When you reach the line containing "covered) (by decide)" in the records below, start copying exactly, and stop once you have copied the line containing "busy chosen ⊢".

*** Dataset entries ***

-- ==== Sys2Proof/Laws/Frames.lean ====
section
/-! SUPPORT. What each shared operation leaves unchanged: one lemma per operation, naming every field of State that it
does not touch. -/

namespace Sys2Proof.Machine

/-- A fold keeps what each of its steps keeps. -/
theorem foldl_keeps {α β : Type} (g : State → β) (f : State → α → State) (h : ∀ s a, g (f s a) = g s) (xs : List α)
    (s : State) : g (xs.foldl f s) = g s := by
  induction xs generalizing s with
  | nil => rfl
  | cons x xs ih => rw [List.foldl_cons, ih, h]
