/-- Settles O38: CHIME_PLAY by its checks and by how its request settles, then dispatch, the start test, a start and a
silenced voice, each by the rules of its operation. -/
theorem chimePlayIsCheckedAndSettled : Obligations.ChimePlayIsCheckedAndSettled := by
  unfold Obligations.ChimePlayIsCheckedAndSettled
  refine ⟨fun mark id mask i c m s running => ⟨fun bad => ?_, ?_, ?_⟩, fun u e rest n => ?_, fun u e v w k => ?_,
    fun v e c a u => ?_, fun v u x => ?_, fun u i z k n a => ?_⟩
  · rw [exec_chimePlay running, chimePlay_invalid bad, handAnswer_refuse]
  · rintro rfl hm undefined
    rw [exec_chimePlay running, chimePlay_undefined hm undefined, handAnswer_refuse]
  · rintro rfl hm defined
    refine ⟨fun none => ?_, fun some busy => ?_, fun some ready unusable => ?_, fun some ready usable => ?_⟩
    · rw [exec_chimePlay running, chimePlay_nowhere hm defined none, handAnswer_refuse]
    · rw [exec_chimePlay running, chimePlay_notReady hm defined some busy, handAnswer_refuse]
    · rw [exec_chimePlay running, chimePlay_unusable hm defined some ready unusable, handAnswer_refuse]
    · refine ⟨fun covered => ?_, fun left queued => ?_, fun left alone passes => ?_, fun left alone fails =>
        ⟨fun t queued => ?_, fun full => ?_⟩⟩
      · exact exec_chimePlay_settled running mark hm defined some ready usable (settleRequest_absorbed covered) (by decide)
      · exact exec_chimePlay_settled running mark hm defined some ready usable (settleRequest_merged left queued) (by decide)
      · exact exec_chimePlay_settled running mark hm defined some ready usable (settleRequest_started left alone passes)
          (by decide)
      · exact exec_chimePlay_settled running mark hm defined some ready usable
          (settleRequest_queued left alone fails queued) (by decide)
      · exact exec_chimePlay_refused running mark hm defined some ready usable (settleRequest_refused left alone fails full)
  · refine ⟨rfl, rfl, dispatchFor_succ n u, rfl, fun unusable => ?_, examine_starts rest, examine_waits rest⟩
    rw [examine_unusable rest unusable, removeEntry_eq]
    rfl
  · intro busy before silence silenced cleared left
    have same : silenceZones e.zones u = silenced := by
      have step : silenceAt e.zones = silence := rfl
      rw [silenceZones_eq, step]
    refine ⟨fun a => chimeAsset_eq_some_iff, holder_eq_some_iff k, (u.voice v).meets_iff e.zones,
      ⟨?_, victim_spec⟩, startTest_iff e, fun free => ?_, fun busy chosen => ?_, fun c a idle first => ?_⟩
    · simp only [victim_eq_none_iff, busy, not_not]
    · rw [← same] at free ⊢
      exact clearTheWay_idle free
    · rw [← same] at busy chosen ⊢
      exact clearTheWay_victim busy chosen
    · have way : wayCleared e cleared = left := rfl
      exact startEntry_begins way idle first
  · intro r pinned second filled told
    have read : firstPages v e c a u = filled := by rw [firstPages, Voice.nextPage_eq]; rfl
    rw [beginVoice_eq, read, beginDemands_eq]
  · refine ⟨silenceVoice_dropped, fun again queued => ?_, fun again alone full => ?_, fun again alone room => ?_⟩
    · exact silenceVoice_merged again queued
    · exact silenceVoice_refused again ((queued?_eq_none_iff _).mpr alone) full
    · dsimp only
      rw [silenceVoice_queued again ((queued?_eq_none_iff _).mpr alone) room, insertEntry_eq]
      rfl
  · refine ⟨?_, usableAsset_eq_some_iff⟩
    simp [uncovered_has, Voice.covers, and_imp]

end Sys2Proof.Machine
end

section
/-! The end of a voice, the release of its pin, and the gap between plays (R145, R148, R149, R161). -/

namespace Sys2Proof.Machine

variable {s : State} {v w : Fin 4}

/-! ### Voices written twice, and written as they are -/

@[simp] theorem State.setVoice_setVoice (s : State) (v : Fin 4) (a b : Voice) :
    (s.setVoice v a).setVoice v b = s.setVoice v b := by simp [State.setVoice]

theorem State.setVoice_self (s : State) (v : Fin 4) : s.setVoice v (s.voice v) = s := by
  simp [State.setVoice, State.voice]

/-! ### The end of a voice (R145) -/

theorem endVoice_idle (idle : (s.voice v).state = .idle) : endVoice v s = s := by
  rw [← Voice.not_busy_iff] at idle
  simp [endVoice, idle]

theorem endVoice_busy (busy : (s.voice v).state ≠ .idle) : endVoice v s =
    unpinAsset (s.voice v).asset (s.voice v).generation
      (if (s.voice v).duck then endDemands (s.voice v).zones (s.setVoice v .reset) else s.setVoice v .reset) := by
  rw [← Voice.busy_iff] at busy
  exact if_pos busy

/-- Of the Chime Engine, a voice's end changes the voice alone. -/
theorem endVoice_chime (busy : (s.voice v).state ≠ .idle) : (endVoice v s).chime = (s.setVoice v .reset).chime := by
  rw [endVoice_busy busy]
  split <;> simp

theorem voice_of_chime {t : State} (h : t.chime = s.chime) (w : Fin 4) : t.voice w = s.voice w := by
  rw [State.voice, h, State.voice]

theorem endVoice_voice (busy : (s.voice v).state ≠ .idle) : (endVoice v s).voice v = .reset := by
  rw [voice_of_chime (endVoice_chime busy), State.voice_setVoice]

theorem endVoice_voice_other (other : w ≠ v) : (endVoice v s).voice w = s.voice w := by
  by_cases idle : (s.voice v).state = .idle
  · rw [endVoice_idle idle]
  · rw [voice_of_chime (endVoice_chime idle), State.voice_setVoice_ne _ _ _ _ other]

theorem finishVoice_eq (v : Fin 4) (s : State) :
    finishVoice v s = dispatch (proximityVoiceGone (s.voice v) (endVoice v s)) := rfl

theorem endDemands_eq (z : ZoneSet) (s : State) : endDemands z s =
    [Zone.seatL, .seatR, .cabin].foldl (fun x k => if z.has k then voiceDemandEnds k x else x) s := rfl

/-! ### The release of a pin (R161) -/

section
variable {id gen : Nat}

theorem unpinAsset_current (current : ∃ r ∈ s.store.directory, r.id = id ∧ r.generation = gen) :
    unpinAsset id gen s = { s with store.directory := s.store.directory.map fun r =>
      if r.id = id ∧ r.generation = gen then { r with pins := r.pins - 1 } else r } := by
  refine if_pos ?_
  simpa using current

/-- With no current record of a generation, its release is that of the retired list's first record of it. -/
theorem unpinAsset_not_current (old : ¬ ∃ r ∈ s.store.directory, r.id = id ∧ r.generation = gen) : unpinAsset id gen s =
    match s.store.retired.find? (fun r => r.id == id && r.generation == gen) with
    | none => s
    | some e =>
      if e.pins ≤ 1 then
        joinErase e.blocks { s with store.retired := s.store.retired.filter fun r => !(r.id == id && r.generation == gen) }
      else
        { s with store.retired := s.store.retired.map fun r =>
            if r.id = id ∧ r.generation = gen then { r with pins := r.pins - 1 } else r } :=
  if_neg (by simpa using old)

*** End of Dataset entries ***

Final answer |
      · exact exec_chimePlay_settled running mark hm defined some ready usable (settleRequest_absorbed covered) (by decide)
      · exact exec_chimePlay_settled running mark hm defined some ready usable (settleRequest_merged left queued) (by decide)
      · exact exec_chimePlay_settled running mark hm defined some ready usable (settleRequest_started left alone passes)
          (by decide)
      · exact exec_chimePlay_settled running mark hm defined some ready usable
          (settleRequest_queued left alone fails queued) (by decide)
      · exact exec_chimePlay_refused running mark hm defined some ready usable (settleRequest_refused left alone fails full)
  · refine ⟨rfl, rfl, dispatchFor_succ n u, rfl, fun unusable => ?_, examine_starts rest, examine_waits rest⟩
    rw [examine_unusable rest unusable, removeEntry_eq]
    rfl
  · intro busy before silence silenced cleared left
    have same : silenceZones e.zones u = silenced := by
      have step : silenceAt e.zones = silence := rfl
      rw [silenceZones_eq, step]
    refine ⟨fun a => chimeAsset_eq_some_iff, holder_eq_some_iff k, (u.voice v).meets_iff e.zones,
      ⟨?_, victim_spec⟩, startTest_iff e, fun free => ?_, fun busy chosen => ?_, fun c a idle first => ?_⟩
    · simp only [victim_eq_none_iff, busy, not_not]
    · rw [← same] at free ⊢
      exact clearTheWay_idle free
    · rw [← same] at busy chosen ⊢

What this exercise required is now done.